## Polars: Join

In [2]:
import polars as pl

In [2]:
person = pl.DataFrame(
    {
        "id" : [1, 2, 3, 4, 5, 6, 7, 8],
        "name": ['A', 'B', 'C', 'D', 'E', 'F', 'G', 'H'],
        "city": ['CH', 'BG', 'CH', 'CH', 'BG', 'BG', 'BG', 'CH'],
        "age": [23, 27, 25, 25, 26, 23, 31, 29]
        
    }
)

department = pl.DataFrame(
    {
        "id" : [1, 2, 3, 4, 5, 8, 9, 10],
        "dpt_name": ['PA', 'PB', 'PA', 'PA', 'PB', 'PB', 'PC', 'PC'],
        "dpt_salary": [4500, 7000, 4500, 5000, 9000, 8000, 1000, 1500]
        
    }
)

In [4]:
department

id,dpt_name,dpt_salary
i64,str,i64
1,"""PA""",4500
2,"""PB""",7000
3,"""PA""",4500
4,"""PA""",5000
5,"""PB""",9000
8,"""PB""",8000
9,"""PC""",1000
10,"""PC""",1500


In [51]:
"""Simple Join on Two Dataframes"""

person.join(department, on='id')

id,name,city,age,dpt_name,dpt_salary
i64,str,str,i64,str,i64
1,"""A""","""CH""",23,"""PA""",4500
2,"""B""","""BG""",27,"""PB""",7000
3,"""C""","""CH""",25,"""PA""",4500
4,"""D""","""CH""",25,"""PA""",5000
5,"""E""","""BG""",26,"""PB""",9000
8,"""H""","""CH""",29,"""PB""",8000


In [52]:
person.join(department, on='id', how='inner')
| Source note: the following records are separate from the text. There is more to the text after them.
-- ==== Sys2Proof/Machine/Services.lean ====
section
/-! DEFINITION. The services commands 0x30 to 0x33 (R163, R209, R210, R223, R230, R404, R405). -/

namespace Sys2Proof.Machine

/-! ### Entries and records (Tables 8-3, 8-4) -/

def serviceOf (m : Model) (sid : Id32) : Option Service := m.services.find? (·.sid == sid)

/-- Label, mask and character set: the component's, otherwise the service's, otherwise blanks. -/
def labelOf (m : Model) (c : Component) : List Byte × Nat × Nat :=
  match c.label, serviceOf m c.sid with
  | some l, _ => (l, c.labelMask, c.charset)
  | none, some v => match v.label with
    | some l => (l, v.labelMask, v.charset)
    | none => (List.replicate 16 0x20, 0, 0)
  | none, none => (List.replicate 16 0x20, 0, 0)

/-- Linkage sets that name a service. -/
def setsOf (m : Model) (sid : Id32) : List Linkage := m.linkage.filter fun l => l.sids.contains sid

def ptyOf (m : Model) (sid : Id32) : Option Nat := (serviceOf m sid).bind (·.pty)

def entryFlags (m : Model) (c : Component) : Nat :=
  flag c.primary + 2 * flag c.scrambled + 4 * flag m.current + 8 * flag (ptyOf m c.sid).isSome +
  16 * flag (!(setsOf m c.sid).isEmpty) + 32 * flag (m.annSup.any (·.sid == c.sid))

def dabEntry (e : Nat) (m : Model) (c : Component) : List Byte :=
  let l := labelOf m c
  le 2 (m.eid.getD 0).toNat ++ le 4 c.sid.toNat ++
  [byte c.scids, byte e, byte (compKind c), byte (entryFlags m c), byte ((ptyOf m c.sid).getD 0), byte c.subch] ++
  padTo 16 l.1 ++ le 2 l.2.1 ++ [byte l.2.2, 0]

/-- Every component of every running engine's model. -/
def dabComps (s : State) : List (Nat × Model × Component) :=
  (List.range s.dab.engines.length).flatMap fun e => match engineAt s e with
    | some x => if x.st = .running then x.model.comps.map fun c => (e, x.model, c) else []
    | none => []

/-- Ascending EId, SId, SCIdS and engine (R209). -/
def dabKeyLe (a b : Nat × Model × Component) : Bool :=
  let k (x : Nat × Model × Component) : List Nat := [(x.2.1.eid.getD 0).toNat, x.2.2.sid.toNat, x.2.2.scids, x.1]
  decide (k a ≤ k b)

def dabList (s : State) : List (Nat × Model × Component) := sortBy dabKeyLe (dabComps s)

def fmList (s : State) : List Station := sortBy (fun a b => decide (a.pi.toNat ≤ b.pi.toNat)) (s.rds.stations.filter (·.valid))

/-- Header of a page (R209). -/
def pageHead (total gen first count : Nat) : List Byte := le 2 total ++ le 2 gen ++ le 2 first ++ [byte count, 0]

/-- `domain`: 0 FM, anything else 1 DAB. -/
def domainFm (p : List Byte) : Bool := p1 p 0 == 0

def bodyServiceList (c : Call) (s : State) : Res :=
  let first := rd c.p 1 2
  if domainFm c.p then
    let page := ((fmList s).drop first).take 13
    okay (pageHead (fmList s).length s.rds.generation first page.length ++ page.flatMap fun r => (stationBytes s r).take 18) s
  else
    let page := ((dabList s).drop first).take 7
    okay (pageHead (dabList s).length s.dab.generation first page.length ++ page.flatMap fun x => dabEntry x.1 x.2.1 x.2.2) s

def cmdServiceList : Cmd := { opc := 0x30, len := lenIn [3], ids := noIds, body := bodyServiceList }

/-- `SERVICE_LIST` (R209, R404). -/
def execServiceList (tag : Byte) (p : List Byte) (s : State) : Host.Outcome State Fault Refusal := hostRow cmdServiceList tag p s

def lsnBytes (l : Linkage) : List Byte := le 2 (l.lsn % 4096 + 32768 * flag l.ils + 16384 * flag l.hard)

/-- Table 8-4. -/
def dabRecord (e : Nat) (m : Model) (c : Component) : List Byte :=
  let sub := m.subchs.find? (·.id == c.subch)
  let ann := m.annSup.find? (·.sid == c.sid)
  let cl := match ann with | some a => a.clusters | none => []
  let sets := (setsOf m c.sid).take 4
  dabEntry e m c ++ le 2 (match sub with | some x => bitrateKbps x | none => 0) ++
  [byte (if c.tmid = 0 then (match sub with | some x => x.audio | none => 0) else 0), byte c.lang, byte (c.caid % 8), byte c.apps.length] ++
  padTo 12 (c.apps.flatMap (le 2)) ++ le 2 (match ann with | some a => a.asu | none => 0) ++
  [byte cl.length] ++ padTo 8 (cl.map byte) ++ [byte sets.length] ++ padTo 8 (sets.flatMap lsnBytes) ++
  le 2 (if c.tmid = 3 then c.addr else 0)

def infoKey (p : List Byte) : Source :=
  { kind := 2, lane := 0, eid := BitVec.ofNat 16 (rd p 1 2), sid := BitVec.ofNat 32 (rd p 3 4), scids := p1 p 7 }

def bodyServiceInfo (c : Call) (s : State) : Res :=
  if domainFm c.p then
    let pi : Id16 := BitVec.ofNat 16 (rd c.p 1 2)
    match s.rds.stations.find? fun r => r.valid && r.pi == pi with
    | some r => okay (stationBytes s r) s
    | none => fail stWrongState s
  else
    match resolve s (infoKey c.p) with
    | none => fail stWrongState s
    | some e =>
      match engineAt s e, compOf s e (infoKey c.p) with
      | some x, some k => okay (dabRecord e x.model k) s
      | _, _ => fail stWrongState s

/-- LEN must match the domain (R405). -/
def serviceInfoLen (p : List Byte) : Bool := if domainFm p then p.length == 3 else p.length == 8

def cmdServiceInfo : Cmd := { opc := 0x31, len := serviceInfoLen, ids := noIds, body := bodyServiceInfo }

/-- `SERVICE_INFO` (R163, R210, R405). -/
def execServiceInfo (tag : Byte) (p : List Byte) (s : State) : Host.Outcome State Fault Refusal := hostRow cmdServiceInfo tag p s

/-! ### Policies -/

def programExists (s : State) (n : Nat) : Bool := decide (n < s.progs.length)

/-- What holds a program: 0 nothing, 1 an announcement, 2 an alarm. -/
def holdingCode (p : Program) : Nat :=
  match p.holding with
  | some h => if h.onAir then (if isAlert h.ann then 2 else 1) else 0
  | none => 0

def annReply (n : Nat) (s : State) : List Byte :=
  match progAt s n with
  | some p => annBytes n p.ann ++ [byte (holdingCode p)]
  | none => []

def bodyAnnouncementPolicy (c : Call) (s : State) : Res :=
  let n := p1 c.p 0
  if c.p.length = 1 then okay (annReply n s) s
  else
    let s1 := reselect n (updProgram n (fun p => { p with ann := parseAnn c.p }) s)
    okay (annReply n s1) s1

def cmdAnnouncementPolicy : Cmd :=
  { opc := 0x32, len := lenIn [1, 9], ids := fun s p => programExists s (p1 p 0), body := bodyAnnouncementPolicy }

/-- `ANNOUNCEMENT_POLICY` (R223). -/
def execAnnouncementPolicy (tag : Byte) (p : List Byte) (s : State) : Host.Outcome State Fault Refusal :=
  hostRow cmdAnnouncementPolicy tag p s

def alertReply (s : State) : List Byte := alertBytes s.alerts.policy ++ [byte (s.alerts.active.filter (·.alarm)).length]

def bodyAlertPolicy (c : Call) (s : State) : Res :=
  if c.p.isEmpty then okay (alertReply s) s
  else
    let s1 := reselectAll { s with alerts := { s.alerts with policy := parseAlert s.chip.variant c.p } }
    okay (alertReply s1) s1

def cmdAlertPolicy : Cmd := { opc := 0x33, len := lenIn [0, 8], ids := noIds, body := bodyAlertPolicy }

/-- `ALERT_POLICY` (R230). -/
def execAlertPolicy (tag : Byte) (p : List Byte) (s : State) : Host.Outcome State Fault Refusal := hostRow cmdAlertPolicy tag p s

end Sys2Proof.Machine
end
id,name,city,age,dpt_name,dpt_salary
i64,str,str,i64,str,i64
1,"""A""","""CH""",23,"""PA""",4500
2,"""B""","""BG""",27,"""PB""",7000
3,"""C""","""CH""",25,"""PA""",4500
4,"""D""","""CH""",25,"""PA""",5000
5,"""E""","""BG""",26,"""PB""",9000
8,"""H""","""CH""",29,"""PB""",8000


In [53]:
"""Left Join to return all data"""

person.join(department, on='id', how='left')

id,name,city,age,dpt_name,dpt_salary
i64,str,str,i64,str,i64
1,"""A""","""CH""",23,"""PA""",4500.0
2,"""B""","""BG""",27,"""PB""",7000.0
3,"""C""","""CH""",25,"""PA""",4500.0
4,"""D""","""CH""",25,"""PA""",5000.0
5,"""E""","""BG""",26,"""PB""",9000.0
6,"""F""","""BG""",23,,
7,"""G""","""BG""",31,,
8,"""H""","""CH""",29,"""PB""",8000.0


In [54]:
"""Right Join to return all data"""

person.join(department, on='id', how='right')

name,city,age,id,dpt_name,dpt_salary
str,str,i64,i64,str,i64
"""A""","""CH""",23.0,1,"""PA""",4500
"""B""","""BG""",27.0,2,"""PB""",7000
"""C""","""CH""",25.0,3,"""PA""",4500
"""D""","""CH""",25.0,4,"""PA""",5000
"""E""","""BG""",26.0,5,"""PB""",9000
"""H""","""CH""",29.0,8,"""PB""",8000
,,,9,"""PC""",1000
,,,10,"""PC""",1500


In [55]:
"""Get all rows"""

person.join(department, on='id', how='full')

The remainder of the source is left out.